The Data Warehouse Development Life Cycle
LEGACY DATA ANALYSIS
Another source of external data consists of legacy data systems. It
is not uncommon for analysts to discover that one class of data
resides in different database formats. For example, sales data from
1980 through 1990 may reside on an IMS database, while transactions
from 1991 to present are stored in a DB2 database. The data analyst
must be able to deal with the problem of translating data archive
tapes in varying formats.
In some cases, developers find it fortunate that a data source is
stored in an OLTP Oracle database and believe that the data
extraction and loading will be easier because the source and target
data sources reside within Oracle. However, it must be noted that
many of the standard Oracle utilities for data extraction and
loading (export-import) are of no use with Oracle data warehouse
loading. This is because of the data transformation that takes place
as a part of data extraction and loading. For example, the
de-normalized format of the data warehouse makes it impossible to
export an OLTP Oracle database that uses five tables to represent a
sales transaction.
As a general rule, data extraction involves formatting legacy data
for loading into the warehouse.
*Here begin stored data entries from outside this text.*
/-- No effect writes a register other than the destination (R12). -/
theorem Effect.reg_of_ne_destination (h : Effect i s u t) {q : RegId} (hq : destination? i ≠ some q) :
    t.reg q = u.reg q := by
  cases h with
  | wrote r v hd _ => exact State.reg_writeReg_other _ r q v fun e => hq (e ▸ hd)
  | popped r v rest hi _ => exact State.reg_writeReg_other _ r q v fun e => hq (by rw [hi, e]; rfl)
  | inputToReg r ch rest hi _ => exact State.reg_writeReg_other _ r q _ fun e => hq (by rw [hi, e]; rfl)
  | _ => rfl

/-! ### Clean states (R13) -/

/-- Cleanness is about the registers, the stack and the memory only. -/
theorem State.Clean.congr (h : s.Clean n) (hx : t.x = s.x) (hs : t.stack = s.stack) (hm : t.mem = s.mem) : t.Clean n := by
  obtain ⟨hreg, hstack, hmem⟩ := h
  exact ⟨fun r => State.reg_congr hx r ▸ hreg r, hs ▸ hstack, hm ▸ hmem⟩

theorem State.Clean.regs (h : s.Clean n) : ∀ r, Word.Canonical (s.reg r) := h.1

theorem State.Clean.writeReg (h : s.Clean n) (r : RegId) {v : Word} (hv : v.Canonical) : (s.writeReg r v).Clean n := by
  obtain ⟨hreg, hstack, hmem⟩ := h
  refine ⟨fun q => ?_, hstack, hmem⟩
  rw [State.reg_writeReg]
  split
  · exact hv
  · exact hreg q

theorem State.Clean.withStack (h : s.Clean n) {l : List Word} (hl : ∀ v ∈ l, Word.Canonical v) :
    State.Clean n { s with stack := l } := by
  obtain ⟨hreg, -, hmem⟩ := h
  exact ⟨hreg, hl, hmem⟩

theorem State.Clean.push (h : s.Clean n) {v : Word} (hv : v.Canonical) : (s.push v).Clean n := by
  have ⟨_, hstack, _⟩ := h
  exact h.withStack (List.forall_mem_cons.2 ⟨hv, hstack⟩)

theorem State.Clean.writeMem (h : s.Clean n) (a : Word) {v : Word} (hv : v.Canonical) : (s.writeMem a v).Clean n := by
  obtain ⟨hreg, hstack, hmem⟩ := h
  refine ⟨hreg, hstack, fun b hn hb => ?_⟩
  rw [State.writeMem_mem, Memory.readCell_writeCell]
  split
  · exact hv
  · exact hmem b hn hb

theorem State.Clean.words (h : s.Clean n) (ws : List Word) : (ws.foldl State.fetched s).Clean n :=
  h.congr (by simp) (by simp) (by simp)

/-- On a clean stack both what a pop takes off and what it leaves are canonical. -/
theorem State.Clean.stack_cons (h : s.Clean n) {v : Word} {rest : List Word} (hs : s.stack = v :: rest) :
    v.Canonical ∧ ∀ w ∈ rest, Word.Canonical w := by
  obtain ⟨-, hstack, -⟩ := h
  rw [hs] at hstack
  exact List.forall_mem_cons.1 hstack

/-- The return address of a `call` inside memory is canonical, unless its opcode word is at 32766 (R13). -/
theorem returnAddress_canonical {p : Word} (hlen : p.toNat + 2 ≤ 32768) (hne : p ≠ 32766) : Word.Canonical (p + 2) := by
  have hne' : p.toNat ≠ 32766 := fun e => hne (BitVec.eq_of_toNat_eq e)
  simp only [Word.Canonical, BitVec.toNat_add, show (2 : Word).toNat = 2 from rfl]
  omega

/-- The effect of an instruction that is no leak keeps a clean state clean. -/
theorem Effect.clean (h : Effect i s u t) (hs : s.Clean n) (hu : u.Clean n) (hlen : s.pc.toNat + (encode i).length ≤ 32768)
    (hl : ¬ Leaks i s) : t.Clean n := by
  cases h with
  | nothing | ended | jumped | emitted => exact hu
  | wrote r v hd hv => exact hu.writeReg r (hv hs.regs hl)
  | stored a b va vb hi ha hb => exact hu.writeMem va (operandValue?_canonical hs.regs hb)
  | pushed a v hi hv => exact hu.push (operandValue?_canonical hs.regs hv)
  | popped r v rest hi hst =>
    obtain ⟨hv, hrest⟩ := hs.stack_cons hst
    exact (hu.withStack hrest).writeReg r hv
  | called a v hi hv =>
    subst hi
    exact hu.push (returnAddress_canonical hlen hl)
  | returned v rest hi hst =>
    obtain ⟨-, hrest⟩ := hs.stack_cons hst
    exact hu.withStack hrest
  | inputToReg r ch rest hi hin => exact State.Clean.writeReg hu r (char_canonical ch)
  | inputToMem a ch rest hi hin => exact State.Clean.writeMem hu _ (char_canonical ch)

/-- From a clean state an instruction leaves pc at most at the top of memory (R16): a transfer goes to a canonical value. -/
theorem Effect.pc_le (h : Effect i s u t) (hs : s.Clean n) (hu : u.pc.toNat ≤ 32768) : t.pc.toNat ≤ 32768 := by
  rcases h.pc_cases with hpc | ⟨a, -, hv⟩ | ⟨-, hst⟩
  · exact hpc ▸ hu
  · exact le_of_lt (operandValue?_canonical hs.regs hv)
  · obtain ⟨hv, -⟩ := hs.stack_cons hst
    exact le_of_lt hv

/-- An instruction that is no leak keeps a clean state clean and pc at most 32768. -/
theorem exec_keeps_clean (h : exec i s = .next t) (hs : s.Clean n) (hpc : s.pc.toNat ≤ 32768) (hl : ¬ Leaks i s) :
    t.Clean n ∧ t.pc.toNat ≤ 32768 := by
  rcases exec_completes_or_stopsShort h with hc | hstop
  · obtain ⟨hlen, he⟩ := hc.effect
    exact ⟨he.clean hs (hs.words _) hlen hl, he.pc_le hs (by simpa using pc_after_words_le _ _ hlen)⟩
  · refine ⟨hs.congr hstop.x hstop.stack hstop.mem, ?_⟩
    rcases hstop.pc with e | hle
    · exact e ▸ hpc
    · exact hle

/-- The same for every step: it starts the machine, executes an instruction, raises at the fetch, or changes nothing. -/
theorem step_keeps_clean (h : step s = .next t) (hs : s.Clean n) (hpc : s.pc.toNat ≤ 32768)
    (hl : ∀ i, nextTurn s = .execute i → ¬ Leaks i s) : t.Clean n ∧ t.pc.toNat ≤ 32768 := by
  rcases step_cases h with ⟨-, rfl⟩ | ⟨-, -, i, -, -, hi, he⟩ | ⟨-, hp, w, -, rfl⟩ | ⟨-, -, rfl⟩ | ⟨-, rfl⟩
  · exact ⟨hs, hpc⟩
  · exact exec_keeps_clean he hs hpc (hl i hi)
  · refine ⟨hs, ?_⟩
    rw [State.faulted_pc, State.fetched_pc_toNat w hp]
    omega
  · exact ⟨hs, hpc⟩
  · exact ⟨hs, hpc⟩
For example, data could be extracted
directly from an Oracle OLTP system into the de-normalized Oracle
warehouse as shown in Listing 3.3.
Listing 3.3 One-step data extraction and load between Oracle
databases.
Create table FACT
as
select customer_name,
customer_address,
sales_date,
to_char(sales_date,’YYYY’),
to_char(sales_date,’MM’),
to_char(sales_date,’DD’),
sale_amount,
quantity_sold,
total_price,
from
customer@oltp cust,
sales@oltp sale,
line_item@oltp li
item@oltp item
SEE CODE DEPOT FOR FULL SCRIPT
Here, you can see that the data is
pulled from the Oracle OLTP database using Oracle’s SQL*Net
facility. For details on this distributed SQL technique, see Chapter
9, Distributed Oracle Data Warehouses. Also, note the dissection of
the sales_date column. Rather than store the sales_date as a single
column of the date datatype, the Oracle data warehouse
transformation stores the sales_date in three columns: one for the
day, another for the month, and a third column for the year. The
reason for this date breakout will become clear later in this
chapter when we discuss data query analysis.